= Hjartsláttur =

2009 novel by Ragnheiður Gestsdóttir

Hjartsláttur ('heart-beat') is the fourth novel for young people by Ragnheiður Gestsdóttir. It was published in 2009 in Reykjavík by Mál og menning.

==Form==

The novel is a third-person narrative. Each chapter is from the perspective of a particular character and takes its title from that character's name. Occasionally the same event is narrated twice from different characters' perspectives, illuminating the way in which the same event can be understood differently by different people.

The novel's characters explicitly draw inspiration from the story of Tristan and Isolde and the novel's plot bears some resemblance to this medieval romance.

==Plot==

The main characters are around fifteen years old: Íris Sól and the new boy in her class, Tristan. Tristan is the son of Gerður and a Somali-Danish man later named as Karl; the fact that he is black is incidental to the plot but fairly often commented on in the text. At the beginning of the story, Tristan knows nothing about his paternity: as the story proceeds it emerges that his mother, Gerður, conceived him in a one-night stand with Karl in Denmark and never told Karl. The novel takes place against the backdrop of the 2008 Icelandic financial crisis, and particularly the 2009 Icelandic financial crisis protests.

Íris Sól and Tristan fall in love and begin a secret relationship. Tristan's mother finds that the mortgage on their new flat in Reykjavík is increasingly unaffordable due to the Crisis. She finds work teaching at university in Canada. Unwilling to move away from Íris Sól or to reveal his relationship, Tristan runs away from home in order to emphasise his commitment to staying in Iceland. Tristan's mother has previously noticed in the news that Tristan's father Karl has moved to Iceland to work as a handball coach and concludes that Tristan has seen Karl and recognised him as his father. She reveals Tristan's paternity to her own father, Bjarni, who visits Karl in an unsuccessful search for Tristan; in this way, Karl discovers that Tristan exists.

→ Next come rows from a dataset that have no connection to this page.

-- ==== Sys2Proof/Machine/SchedEv.lean ====
section
/-!
DEFINITION. The steps of a quarter's issue unit and of its drover: raises, swaps, claims, frames taken and
granted, sleepers woken (R100 to R105, R115 to R122, R158, R159).
-/
namespace Sys2Proof.Machine

/-! ## Raising and swapping (R102 to R105) -/

/-- Change a group's place in the active and pending sets. -/
def Mach.modSched (m : Mach) (gid : Nat) (f : Sched → Sched) : Mach :=
  m.modGroup gid (fun g => { g with sched := f g.sched })

/-- The change of a group's place, made when a test on it holds. -/
def schedStep (gid : Nat) (test : Device → Mach → Group → Bool) (f : Device → Mach → Group → Mach) (s : State) :
    Host.Outcome State Fault Refusal :=
  runStep (fun dev m =>
    match m.group? gid with
    | none => m
    | some g => if test dev m g then f dev m g else m) s

/-- Has a time since a cycle passed? -/
def Mach.since (m : Mach) (t : Option Nat) (n : Nat) : Bool :=
  match t with
  | some t => t + n ≤ m.cyc.toNat
  | none => false

/-- GROUP_RAISE (R102): a ready active group has not been selected for 64 cycles. -/
def execGroupRaise (g : Nat) (s : State) : Host.Outcome State Fault Refusal :=
  schedStep g (fun dev m g => g.sched.active && m.isReady dev g && m.since g.sched.readySince 64)
    (fun _ m g => m.modSched g.gid (fun x => { x with raised := true })) s

/-- Does the group stand at a header that fails WAIT and asks it to leave at once (R103: SWP = 1)? -/
def Mach.swapsNow (dev : Device) (m : Mach) (g : Group) : Bool :=
  match m.headerAt dev g with
  | some h => h.swp && !waitHolds g h
  | none => false

/-- A group leaves the active set. -/
def Mach.leaveActive (m : Mach) (gid : Nat) : Mach :=
  m.modSched gid (fun x => { x with active := false, since := m.cyc.toNat, claim := false })

/-- WAIT_SWAP_OUT (R103): the wait has held for 16 cycles, or is at a header with SWP = 1. A group to which a trap is to be
delivered is ready (R101) and does not wait. -/
def execWaitSwapOut (g : Nat) (s : State) : Host.Outcome State Fault Refusal :=
  schedStep g (fun dev m g => g.sched.active && !m.deliverable g &&
      (m.swapsNow dev g || (m.since g.sched.waitSince 16 && m.stillWaits dev g)))
    (fun _ m g => m.leaveActive g.gid) s

/-- Does the group stand at a clause boundary, or at a waiting word whose wait has not passed (R103)? -/
def Mach.mayLeave (dev : Device) (m : Mach) (g : Group) : Bool :=
  !g.midClause || (g.sched.waitSince.isSome && m.stillWaits dev g)

/-- The group of a list that comes first by a time, the older one of two. -/
def firstBy (time : Group → Nat) (gs : List Group) : Option Group :=
  gs.foldl (fun a g => match a with
    | none => some g
    | some b =>
      if time g < time b || (time g == time b && (g.placed < b.placed || (g.placed == b.placed && g.num < b.num))) then
        some g else some b) none

/-- An active group's place is claimed: it leaves at once, or at its next clause boundary (R103). -/
def Mach.claimPlace (dev : Device) (m : Mach) (v : Group) : Mach :=
  if m.mayLeave dev v then m.leaveActive v.gid else m.modSched v.gid (fun x => { x with claim := true })

/-- A quarter's pending groups that have been ready for 1,024 cycles. -/
def Mach.claimants (dev : Device) (m : Mach) (core quarter : Nat) : List Group :=
  (m.inQuarter core quarter).filter (fun h => !h.sched.active && m.isReady dev h && m.since h.sched.readySince 1024)

/-- PENDING_RAISE (R105): a pending group ready for 1,024 cycles claims the place of the group that has been
active longest; a quarter serves one claim at a time, in the order in which groups reached 1,024 cycles. -/
def execPendingRaise (g : Nat) (s : State) : Host.Outcome State Fault Refusal :=
  schedStep g
    (fun dev m g => !g.sched.active && m.isReady dev g && m.since g.sched.readySince 1024 &&
      (firstBy (fun h => h.sched.readySince.getD 0) (m.claimants dev g.core g.quarter)).map (·.gid) == some g.gid &&
      (m.inQuarter g.core g.quarter).all (fun h => !h.sched.claim))
    (fun dev m g =>
      match firstBy (fun h => h.sched.since) ((m.inQuarter g.core g.quarter).filter (fun h => h.sched.active)) with
      | none => m
      | some v => (m.modSched g.gid (fun x => { x with claim := true })).claimPlace dev v) s

/-- Does the group's next word read a V register, as far as its clause is at hand (R104)? -/
def Mach.nextReadsV (m : Mach) (g : Group) : Bool :=
  match m.nextWord g with
  | some i => (match wordSpec i, wordOf i with
      | some t, some a => !(readsV i t a).isEmpty
      | _, _ => false)
  | none => false

/-- The pending group that a free place goes to. While a claimed group is still active a claimant waits for its place, and
other places go to the one of the others that has been pending longest (R103); the place that the claimed group has left is
the claimant's (R105). -/
def Mach.nextIn (dev : Device) (m : Mach) (core quarter : Nat) : Option Group :=
  let ready := m.readyPending dev core quarter
  let longest := firstBy (fun h => h.sched.since)
  if (m.inQuarter core quarter).any (fun h => h.sched.active && h.sched.claim) then
    longest (ready.filter (fun h => !h.sched.claim))
  else
    match ready.find? (fun h => h.sched.claim) with
    | some h => some h
    | none => longest ready

/-- Active groups of a quarter. -/
def Mach.activeCount (m : Mach) (core quarter : Nat) : Nat :=
  ((m.inQuarter core quarter).filter (fun h => h.sched.active)).length

/-- GROUP_SWAP_IN (R103, R104): a free place goes to a ready pending group, whose first word issues two cycles
later, or three when it reads a V register. -/
def execGroupSwapIn (g : Nat) (s : State) : Host.Outcome State Fault Refusal :=
  schedStep g
    (fun dev m g => m.activeCount g.core g.quarter < 8 && (m.nextIn dev g.core g.quarter).map (·.gid) == some g.gid)
    (fun _ m g => m.modSched g.gid (fun x => { x with
      active := true, since := m.cyc.toNat, claim := false, waitSince := none,
      holdUntil := m.cyc.toNat + 2 + (if m.nextReadsV g then 1 else 0) })) s

/-! ## The register home (R117, R122) -/

/-- Write bytes of a register home at an offset, where the frame area is mapped for writing; none while the walk or the
write waits. -/
def Mach.putHome (dev : Device) (m : Mach) (g : Group) (off : Nat) (bs : List Byte) : Option Mach :=
  match walkRaw dev m .engineWrite (g.fbb.toNat + off) with
  | none => none
  | some (m, .ok l) => m.homeWrite dev l (bs.zipIdx.map (fun b => (b.2, b.1)))
  | some (m, .error _) => some m

/-- Write pieces of a register home, one after another. -/
def Mach.putHomes (dev : Device) (m : Mach) (g : Group) : List (Nat × List Byte) → Option Mach
  | [] => some m
  | (off, bs) :: r => (m.putHome dev g off bs).bind (fun m => m.putHomes dev g r)

/-- The two words of a link record. -/
def Link.bytes (k : Link) : List Byte :=
  natLe 8 (k.reto * pow2 32 + k.cato) ++
  natLe 8 (k.base * pow2 48 + k.dem * pow2 40 + k.win * pow2 32 + (if k.cm then pow2 31 else 0))

/-- Places of a frame's own part, but for its `keep` highest registers, whose registers are materialised. -/
def Group.ownPlaces (g : Group) (lv keep : Nat) : List Nat :=
  let k := g.link lv
  (g.v.filter (fun p => k.base + k.win ≤ p.1 && p.1 < k.base + k.dem - keep)).map (·.1)

/-- Write the materialised registers of a frame's own part, but for its `keep` highest ones, and its link record to the
home; none while a write waits there. A register whose copy there is its own already is not written again (R122). An LD of
the home by its own group finds what has last been written there (DESIGN CHOICE, log 54). -/
def Mach.flushFrame (dev : Device) (m : Mach) (g : Group) (lv keep : Nat) : Option Mach :=
  let k := g.link lv
  let homek := ((m.gridOfGroup? g).map (·.hdr.homek)).getD 64
  let own := g.v.filter (fun p => (g.ownPlaces lv keep).contains p.1 && !g.clean.contains p.1)
  m.putHomes dev g (own.map (fun p => (128 * p.1, p.2.toList.flatMap (fun x => natLe 4 x.toNat))) ++
    [(homek * 1024 - 8192 + 16 * lv, k.bytes)])

/-! ## The drover (R120) -/

/-- The registers of a frame, but for its `keep` highest ones, now stand in the home, from which they are read back (R120,
R122). -/
def Group.toHome (lv keep : Nat) (g : Group) : Group :=
  let new := g.ownPlaces lv keep
  { g with clean := g.clean ++ new.filter (fun h => !g.clean.contains h),
           homed := g.homed ++ new.filter (fun h => !g.homed.contains h) }

/-- Take a frame down to `keep` reserved registers: it is written to the home; a group whose current frame is
no longer resident is blocked from now on. None while the home's writes wait. -/
def Mach.takeFrame (dev : Device) (m : Mach) (gid lv keep : Nat) : Option Mach :=
  match m.group? gid with
  | none => some m
  | some g =>
    if (g.link lv).held ≤ keep then some m
    else
      (m.flushFrame dev g lv keep).map (fun m => m.modGroup gid (fun g =>
        let g := g.toHome lv keep
        let g := { g with links := g.links.zipIdx.map (fun p => if p.2 == lv then { p.1 with held := keep } else p.1) }
        if g.frameResident then g
        else { g with sched := { g.sched with blockedSince := some (g.sched.blockedSince.getD m.cyc.toNat) } }))

/-- Blocked groups of a quarter. -/
def Mach.blocked (m : Mach) (core quarter : Nat) : List Group :=
  (m.inQuarter core quarter).filter (fun g => g.sched.blockedSince.isSome && !g.retired)

/-- Registers that a quarter's blocked groups need. -/
def Mach.blockedNeed (m : Mach) (core quarter : Nat) : Nat := (m.blocked core quarter).foldl (fun a g => a + g.frameNeed) 0

/-- Take frames (group, level, registers kept) in order until a need is met, or one has to wait. -/
def Mach.takeUntil (dev : Device) (m : Mach) (core quarter need : Nat) : List (Nat × Nat × Nat) → Mach
  | [] => m
  | x :: r =>
    if need ≤ m.freeRegs core quarter then m
    else match m.takeFrame dev x.1 x.2.1 x.2.2 with
      | none => m
      | some m => m.takeUntil dev core quarter need r

/-- A quarter's pending groups that are not blocked, the one pending longest first. -/
def insertSince (g : Group) : List Group → List Group
  | [] => [g]
  | h :: r => if g.sched.since < h.sched.since then g :: h :: r else h :: insertSince g r

/-- Every frame of a group, the lowest level first. -/
def Group.frames (g : Group) : List (Nat × Nat × Nat) := (List.range g.links.length).map (fun lv => (g.gid, lv, 0))

/-- How long the oldest blocked group of a quarter has been blocked. -/
def Mach.blockedFor (m : Mach) (core quarter n : Nat) : Bool :=
  match m.oldestBlocked core quarter with
  | some o => m.since o.sched.blockedSince n
  | none => false

/-- DROVER_STAGE_1: frames of pending groups that are not blocked. -/
def execDroverStage1 (core quarter : Nat) (s : State) : Host.Outcome State Fault Refusal :=
  runStep (fun dev m =>
    if m.blockedFor core quarter 0 then
      let gs := ((m.inQuarter core quarter).filter (fun g =>
        !g.sched.active && g.sched.blockedSince.isNone && !g.retired)).foldl (fun a g => insertSince g a) []
      m.takeUntil dev core quarter (m.blockedNeed core quarter) (gs.flatMap Group.frames)
    else m) s

/-- DROVER_STAGE_2: after 256 cycles, lower frames of blocked groups but for the registers that their current
frame's window aliases. -/
def execDroverStage2 (core quarter : Nat) (s : State) : Host.Outcome State Fault Refusal :=
  runStep (fun dev m =>
    if m.blockedFor core quarter 256 then
      m.takeUntil dev core quarter (m.blockedNeed core quarter)
        ((m.blocked core quarter).flatMap (fun g => (List.range g.level).map (fun lv => (g.gid, lv, g.wanted lv))))
    else m) s

/-- DROVER_STAGE_3: after 1,024 cycles, every frame of every other group; active groups leave at their next
clause boundary or waiting word first. -/
def execDroverStage3 (core quarter : Nat) (s : State) : Host.Outcome State Fault Refusal :=
  runStep (fun dev m =>
    match m.oldestBlocked core quarter with
    | none => m
    | some o =>
      if m.since o.sched.blockedSince 1024 then
        let others := (m.inQuarter core quarter).filter (fun g => g.gid != o.gid && !g.retired)
        let gone := others.filter (fun g => !g.sched.active || m.mayLeave dev g)
        let m := (others.filter (fun g => g.sched.active)).foldl (fun m g => m.claimPlace dev g) m
        m.takeUntil dev core quarter (m.blockedNeed core quarter) (gone.flatMap Group.frames)
      else m) s

/-- FRAME_GRANT (R115, R120): a blocked group's registers are free, and no third stage keeps them for another. -/
def execFrameGrant (g : Nat) (s : State) : Host.Outcome State Fault Refusal :=
  schedStep g
    (fun _ m g => g.sched.blockedSince.isSome && g.frameNeed ≤ m.freeRegs g.core g.quarter && !m.stage3 g)
    (fun _ m g => m.modGroup g.gid Group.reserveFrame) s

/-! ## Sleep (R158, R159) -/

/-- SLEEP_WAKE: the deadline has come; a promise wait also needs its flag to have been zero then. -/
def execSleepWake (g : Nat) (s : State) : Host.Outcome State Fault Refusal :=
  schedStep g
    (fun _ m g => g.asleep && (match g.sleep with
      | some (.until d) => decide (d.toNat ≤ m.cyc.toNat)
      | some (.promise d f _ _ _ _ z _) =>
        decide (d.toNat ≤ m.cyc.toNat) && g.flagCount f == 0 && (match z with
          | some c => decide (c.toNat < d.toNat)
          | none => true)
      | none => false))
    (fun _ m g => m.modGroup g.gid (fun g => { g with sleep := none })) s

/-- PROMISE_MISSED (R159): the flag has reached zero only after the deadline; in the next cycle the group wakes
with the trap queued. -/
def execPromiseMissed (g : Nat) (s : State) : Host.Outcome State Fault Refusal :=
  runStep (fun _ m =>
    match m.group? g with
    | none => m
    | some gr =>
      match gr.sleep with
      | some (.promise d f off mask reg seq (some c) back) =>
        if gr.asleep && gr.flagCount f == 0 && d.toNat ≤ c.toNat && c.toNat < m.cyc.toNat then
          (m.modGroup g (fun g => { g with sleep := none })).raise g
            { cause := causePromiseMissed, kind := .n, mask := mask, off := off, info := c, regcnt := reg,
              op := none, seq := seq, back := some back }
        else m
      | _ => m) s

end Sys2Proof.Machine
end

Tristan spends his first night away from home in Ikea; the second in an unfinished block of flats in Hafnarfjörður, where he enjoys the hospitality of some Eastern European migrant workers; and then walks to his grandparents' stable in Keflavík for his third night. Exhausted by the walk, he encounters two men making illicit use of the abandoned farm buildings by the stable. They threaten him, but Tristan is rescued by Íris Sól, who, concerned that Tristan might die of exposure, raises the alarm and proceeds to the farm with Tristan's mother and the police; Karl and Bjarni join them at the scene; and the criminals (who are implicitly growing marijuana) are apprehended.

The story ends with Tristan's relationship to Íris Sól and to Karl becoming public.

==Critical reception==

The novel's denouement has been criticised as being rather unrealistic by Margrét Tryggvadóttir.